Dataset entries
theorem offerBegun_onward (o : Timer) (u : PairUnit) : Onward u (offerBegun o u) := by
  have steady := raise_steady .quietOffer { u with offering := true, offerSpent := true, offerTimer := some o }
  have begun : Onward u { u with offering := true, offerSpent := true, offerTimer := some o } := ⟨rfl, fun _ _ _ => id⟩
  exact begun.trans (raise_onward .quietOffer _)

theorem lapsed_onward (u : PairUnit) : Onward u (lapsed u) := by
  refine ⟨rfl, fun k plain plain' sent => sent.imp (fun m => ?_) id⟩
  simpa [lapsed, dropCtl, plain, plain'] using m

theorem testOffers_onward (s : State) (q : PairNo) : Onward (s.pair q) ((testOffers allPairs s).pair q) := by
  have sorted : allPairs.Pairwise (· < ·) := by decide
  rcases testOffers_pair sorted s q with ⟨begun, -⟩ | ⟨same, -⟩
  · rw [begun]
    exact offerBegun_onward _ _
  · rw [same]
    exact .refl _

end Onward

/-! ## The unit that enters SERVING -/

/-- The unit of a pair that enters SERVING, before the offer tests: with RESTART-ASK raised where the bond asks, and with the
idle flag set where a wake by probe or line completes (R35, R43, R172, R180). -/
def servingUnit (asks idle : Bool) (now : Nat) (b : BondSettings) (u : PairUnit) : PairUnit :=
  let v := PairUnit.enter now b .serving u
  let v := if asks then v.raise .restartAsk else v
  if idle then { v with idleTimer := none, idle := v.cfg.quietWait != 0 } else v

/-- The bond asks for a restart (R43). -/
def asksRestart (s : State) : Bool := s.bond.role = .homestead && s.bond.asking

theorem enterServing_eq (idle : Bool) (p : PairNo) (s : State) : enterServing idle p s =
    testOffers allPairs (modPair p (servingUnit (asksRestart s) idle s.now s.cfg) s) := by
  have bond : (enterState p .serving s).bond = s.bond := rfl
  unfold enterServing servingUnit asksRestart
  dsimp only
  rw [bond]
  by_cases asks : (decide (s.bond.role = .homestead) && s.bond.asking) = true
  · cases idle
    · simp only [asks, if_true, Bool.false_eq_true, if_false]
      rw [raiseCtl, enterState, modPair_modPair]
    · simp only [asks, if_true]
      rw [raiseCtl, enterState, modPair_modPair, modPair_modPair]
  · cases idle
    · simp only [asks, if_false, Bool.false_eq_true]
      rfl
    · simp only [asks, if_false, if_true, Bool.false_eq_true]
      rw [enterState, modPair_modPair]

/-- What a pair has of its entry to SERVING: the timers and figures, and ALIVE and RESTART-ASK on their way (R35). -/
structure Serves (now : Nat) (b : BondSettings) (asks : Bool) (u v : PairUnit) : Prop where
  entered : v.Entered now b .serving
  rate : v.rate = u.rate
  delay : v.delay = u.delay
  strikes : v.strikes = u.strikes
  far : v.farPair = u.farPair ∧ v.farRole = u.farRole
  alive : v.sends .alive
  asked : asks = true → v.sends .restartAsk

section Serves

variable {now : Nat} {b : BondSettings} {asks idle : Bool} {u v w : PairUnit}

theorem enter_serving_sends (now : Nat) (b : BondSettings) (u : PairUnit) : .alive ∈ (PairUnit.enter now b .serving u).ctl := by
  have ctl : (PairUnit.enter now b .serving u).ctl = addCtl .alive (keepPermitted .serving u.ctl) := by
    simp only [PairUnit.enter, if_true, PairUnit.startWindow]
    split <;> rfl
  rw [ctl]
  exact mem_addCtl.2 (.inl rfl)

theorem enter_serving_far (now : Nat) (b : BondSettings) (u : PairUnit) :
    (PairUnit.enter now b .serving u).farPair = u.farPair ∧ (PairUnit.enter now b .serving u).farRole = u.farRole := by
  simp only [PairUnit.enter, if_true, PairUnit.startWindow]
  split <;> exact ⟨rfl, rfl⟩

theorem enter_serving_idle (now : Nat) (b : BondSettings) (u : PairUnit) :
    (PairUnit.enter now b .serving u).idle = false ∧ (PairUnit.enter now b .serving u).idleTimer = u.idleStart now := by
  simp only [PairUnit.enter, if_true, PairUnit.startWindow]
  split <;> exact ⟨rfl, rfl⟩

/-- The unit that enters SERVING but for the idle flag and timer. -/
theorem servingUnit_onward (asks idle : Bool) (now : Nat) (b : BondSettings) (u : PairUnit) :
    Onward { PairUnit.enter now b .serving u with
      idle := (servingUnit asks idle now b u).idle, idleTimer := (servingUnit asks idle now b u).idleTimer }
      (servingUnit asks idle now b u) := by
  have raised : Onward (PairUnit.enter now b .serving u)
      (if asks then (PairUnit.enter now b .serving u).raise .restartAsk else PairUnit.enter now b .serving u) := by
    split
    · exact raise_onward _ _
    · exact .refl _
  unfold servingUnit
  dsimp only
  generalize (if asks then (PairUnit.enter now b .serving u).raise .restartAsk else PairUnit.enter now b .serving u) = v
    at raised
  split
  · refine ⟨?_, raised.sends⟩
    have steady := congrArg (fun x : PairUnit => { x with idleTimer := none, idle := v.cfg.quietWait != 0 }) raised.steady
    exact steady
  · obtain ⟨idle, timer⟩ : v.idle = (PairUnit.enter now b .serving u).idle ∧
        v.idleTimer = (PairUnit.enter now b .serving u).idleTimer := by
      have idle := congrArg PairUnit.idle raised.steady
      have timer := congrArg PairUnit.idleTimer raised.steady
      exact ⟨idle, timer⟩
    rw [idle, timer]
    exact raised

/-- What the unit keeps of an offer and of the idle timer besides (R172). -/
def calm (u : PairUnit) : PairUnit := { plain u with idle := false, idleTimer := none }

theorem Onward.calm (h : Onward u v) : Proofs.calm v = Proofs.calm u := by rw [Proofs.calm, h.plain, Proofs.calm]

theorem Onward.idling (h : Onward u v) : v.idle = u.idle ∧ v.idleTimer = u.idleTimer := by
  have idle := congrArg PairUnit.idle h.steady
  have timer := congrArg PairUnit.idleTimer h.steady
  exact ⟨idle, timer⟩

theorem entered_calm (u : PairUnit) : u.Entered now b .serving ↔ (calm u).Entered now b .serving := by
  simp [PairUnit.Entered, calm, plain, PairUnit.steady]

/-- The fields of a unit that neither an offer nor the idle timer touches. -/
theorem calm_fields (h : calm v = calm u) : v.rate = u.rate ∧ v.delay = u.delay ∧ v.strikes = u.strikes ∧
    v.farPair = u.farPair ∧ v.farRole = u.farRole ∧ v.wakeErrors = u.wakeErrors ∧ v.noQuiet = u.noQuiet ∧ v.n = u.n ∧
    v.cfg = u.cfg ∧ v.state = u.state := by
  have rate := congrArg PairUnit.rate h
  have delay := congrArg PairUnit.delay h
  have strikes := congrArg PairUnit.strikes h
  have far := congrArg PairUnit.farPair h
  have role := congrArg PairUnit.farRole h
  have errors := congrArg PairUnit.wakeErrors h
  have flag := congrArg PairUnit.noQuiet h
  have counters := congrArg PairUnit.n h
  have cfg := congrArg PairUnit.cfg h
  have state := congrArg PairUnit.state h
  exact ⟨rate, delay, strikes, far, role, errors, flag, counters, cfg, state⟩

theorem Serves.of_calm (h : Serves now b asks u v) (same : calm w = calm v)
    (sends : ∀ k : Ctl, k ≠ .quietOffer → k ≠ .quietAgree → v.sends k → w.sends k) : Serves now b asks u w := by
  obtain ⟨rate, delay, strikes, far, role, -⟩ := calm_fields same
  exact {
    entered := by rw [entered_calm, same, ← entered_calm]; exact h.entered
    rate := rate.trans h.rate
    delay := delay.trans h.delay
    strikes := strikes.trans h.strikes
    far := ⟨far.trans h.far.1, role.trans h.far.2⟩
    alive := sends _ (by decide) (by decide) h.alive
    asked := fun asks => sends _ (by decide) (by decide) (h.asked asks) }

theorem Serves.onward (h : Serves now b asks u v) (k : Onward v w) : Serves now b asks u w := h.of_calm k.calm k.sends

theorem servingUnit_calm (asks idle : Bool) (now : Nat) (b : BondSettings) (u : PairUnit) :
    calm (servingUnit asks idle now b u) = calm (PairUnit.enter now b .serving u) := (servingUnit_onward ..).calm

theorem servingUnit_flags (asks idle : Bool) (now : Nat) (b : BondSettings) (u : PairUnit) :
    (servingUnit asks idle now b u).idle = (idle && u.cfg.quietWait != 0) ∧
      (servingUnit asks idle now b u).idleTimer = if idle then none else u.idleStart now := by
  obtain ⟨-, -, -, -, -, cfg, -⟩ := enter_kept now b .serving u
  obtain ⟨flag, timer⟩ := enter_serving_idle now b u
  have raised : Onward (PairUnit.enter now b .serving u)
      (if asks then (PairUnit.enter now b .serving u).raise .restartAsk else PairUnit.enter now b .serving u) := by
    split
    · exact raise_onward _ _
    · exact .refl _
  obtain ⟨same, same'⟩ := raised.idling
  obtain ⟨-, -, -, -, -, -, -, -, settings, -⟩ := calm_fields raised.calm
  unfold servingUnit
  cases idle
  · exact ⟨same.trans flag, same'.trans timer⟩
  · dsimp only
    rw [if_pos rfl, settings, cfg]
    exact ⟨by simp, rfl⟩

theorem servingUnit_serves (asks idle : Bool) (now : Nat) (b : BondSettings) (u : PairUnit) :
    Serves now b asks u (servingUnit asks idle now b u) := by
  obtain ⟨delay, strikes, -⟩ := enter_kept now b .serving u
  have entered : Serves now b false u (PairUnit.enter now b .serving u) :=
    ⟨enter_entered .., (enter_rate ..).trans (if_neg (by decide)), delay, strikes, enter_serving_far .., .inl (enter_serving_sends ..), by simp⟩
  have away := entered.of_calm (servingUnit_calm asks idle now b u) fun k plain plain' => (servingUnit_onward asks idle now b u).sends k plain plain'
  refine { away with asked := fun asks' => ?_ }
  have permitted : Ctl.permitted .restartAsk (PairUnit.enter now b .serving u).state = true := by
    rw [(enter_entered now b .serving u).1]
    rfl
  have sent := raise_sends permitted
  unfold servingUnit
  dsimp only
  rw [if_pos asks']
  split <;> exact sent

end Serves

/-! ## The two ways into SERVING -/

section Entering

variable {p : PairNo} {idle : Bool} {s x y t : State}

/-- The wake errors and the counts that an entry to SERVING leaves, from WAKING and otherwise (R180, R182). -/
def WakeFigures (p : PairNo) (s t : State) : Prop :=
  if (s.pair p).state = .waking then
    (t.pair p).n.wakeDone = (s.pair p).n.wakeDone + 1 ∧
    (if ms s.cfg.wakeLimit < s.now - (s.pair p).wakeStart then
      (t.pair p).wakeErrors = min 15 ((s.pair p).wakeErrors + 1) ∧
      (t.pair p).n.wakeError = (s.pair p).n.wakeError + 1 ∧ RaisedOnce .wakeError (valueArg p.val) s t ∧
      ((t.pair p).noQuiet = true ↔
        (s.pair p).noQuiet = true ∨ s.cfg.wakeErrorLimit ≤ min 15 ((s.pair p).wakeErrors + 1))
    else (t.pair p).wakeErrors = (s.pair p).wakeErrors ∧ (t.pair p).noQuiet = (s.pair p).noQuiet ∧
      Unraised .wakeError s t)
  else (t.pair p).wakeErrors = (s.pair p).wakeErrors ∧ Unraised .wakeError s t

/-- Pair `p` has entered SERVING from `s`; `idle` says whether its idle flag may be set (R35, R172, R180). -/
structure Entering (p : PairNo) (idle : Bool) (s x : State) : Prop where
  event : PairEvent p s x
  now : x.now = s.now
  engine : x.engine = s.engine
  serves : Serves s.now s.cfg (asksRestart s) (s.pair p) (x.pair p)
  flags : (x.pair p).idle = (idle && (s.pair p).cfg.quietWait != 0) ∧
    (x.pair p).idleTimer = if idle then none else (s.pair p).idleStart s.now
  up : RaisedOnce .pairUp (valueArg p.val) s x
  figures : WakeFigures p s x

theorem enterServing_rest (idle : Bool) (p : PairNo) (s : State) :
    enterServing idle p s = { s with pairs := (enterServing idle p s).pairs } := by
  rw [enterServing_eq]
  exact testOffers_pairs _ _

theorem enterServing_others (idle : Bool) (p : PairNo) (s : State) : (enterServing idle p s).notices = s.notices ∧
    (enterServing idle p s).now = s.now ∧ (enterServing idle p s).engine = s.engine := by
  have rest := enterServing_rest idle p s
  have notices := congrArg State.notices rest
  have now := congrArg State.now rest
  have engine := congrArg State.engine rest
  exact ⟨notices, now, engine⟩

theorem unraised_of_notices (h : t.notices = s.notices) (src : Source) : Unraised src s t :=
  unraised_of_source (congrArg (fun n => n.sources.get (sourceIndex src)) h)

theorem enterServing_unit (idle : Bool) (p : PairNo) (s : State) :
    Onward (servingUnit (asksRestart s) idle s.now s.cfg (s.pair p)) ((enterServing idle p s).pair p) := by
  have tested := testOffers_onward (modPair p (servingUnit (asksRestart s) idle s.now s.cfg) s) p
  rw [modPair_pair_same] at tested
  rw [enterServing_eq]
  exact tested

theorem joinServing_entering (joining : (s.pair p).state = .joining) : Entering p false s (joinServing p s) := by
  have whole : joinServing p s = raiseForPair .pairUp p (enterServing false p s) := rfl
  have event := enterServing_pairEvent false p s
  obtain ⟨notices, now, engine⟩ := enterServing_others false p s
  have unit := enterServing_unit false p s
  obtain ⟨flag', timer'⟩ := servingUnit_flags (asksRestart s) false s.now s.cfg (s.pair p)
  obtain ⟨-, -, errors, -⟩ := enter_kept s.now s.cfg .serving (s.pair p)
  have same := servingUnit_calm (asksRestart s) false s.now s.cfg (s.pair p)
  have served := servingUnit_serves (asksRestart s) false s.now s.cfg (s.pair p)
  have unwaking : (s.pair p).state ≠ .waking := by rw [joining]; decide
  rw [whole]
  generalize enterServing false p s = x at *
  generalize servingUnit (asksRestart s) false s.now s.cfg (s.pair p) = v at *
  obtain ⟨flag, timer⟩ := unit.idling
  obtain ⟨-, -, -, -, -, errors', -⟩ := calm_fields (unit.calm.trans same)
  exact {
    event := event.trans (raiseForPair_pairEvent p _ _ _)
    now := now
    engine := engine
    serves := served.onward unit
    flags := ⟨flag.trans flag', timer.trans timer'⟩
    up := raisedOnce_after (unraised_of_notices notices _) (raiseNotice_raisedOnce ..)
    figures := by
      rw [WakeFigures, if_neg unwaking]
      exact ⟨errors'.trans errors, unraised_trans (unraised_of_notices notices _)
        (raiseNotice_unraised .pairUp .wakeError _ _ (by decide))⟩ }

▸ **Exercise objective**
Please transcribe exactly the lines above from the line that has "engine : x.engine = s.engine" up to and including the line that has "figures : WakeFigures p s x"; no other line belongs in the answer.

▸ **Task answer**
  engine : x.engine = s.engine
  serves : Serves s.now s.cfg (asksRestart s) (s.pair p) (x.pair p)
  flags : (x.pair p).idle = (idle && (s.pair p).cfg.quietWait != 0) ∧
    (x.pair p).idleTimer = if idle then none else (s.pair p).idleStart s.now
  up : RaisedOnce .pairUp (valueArg p.val) s x
  figures : WakeFigures p s x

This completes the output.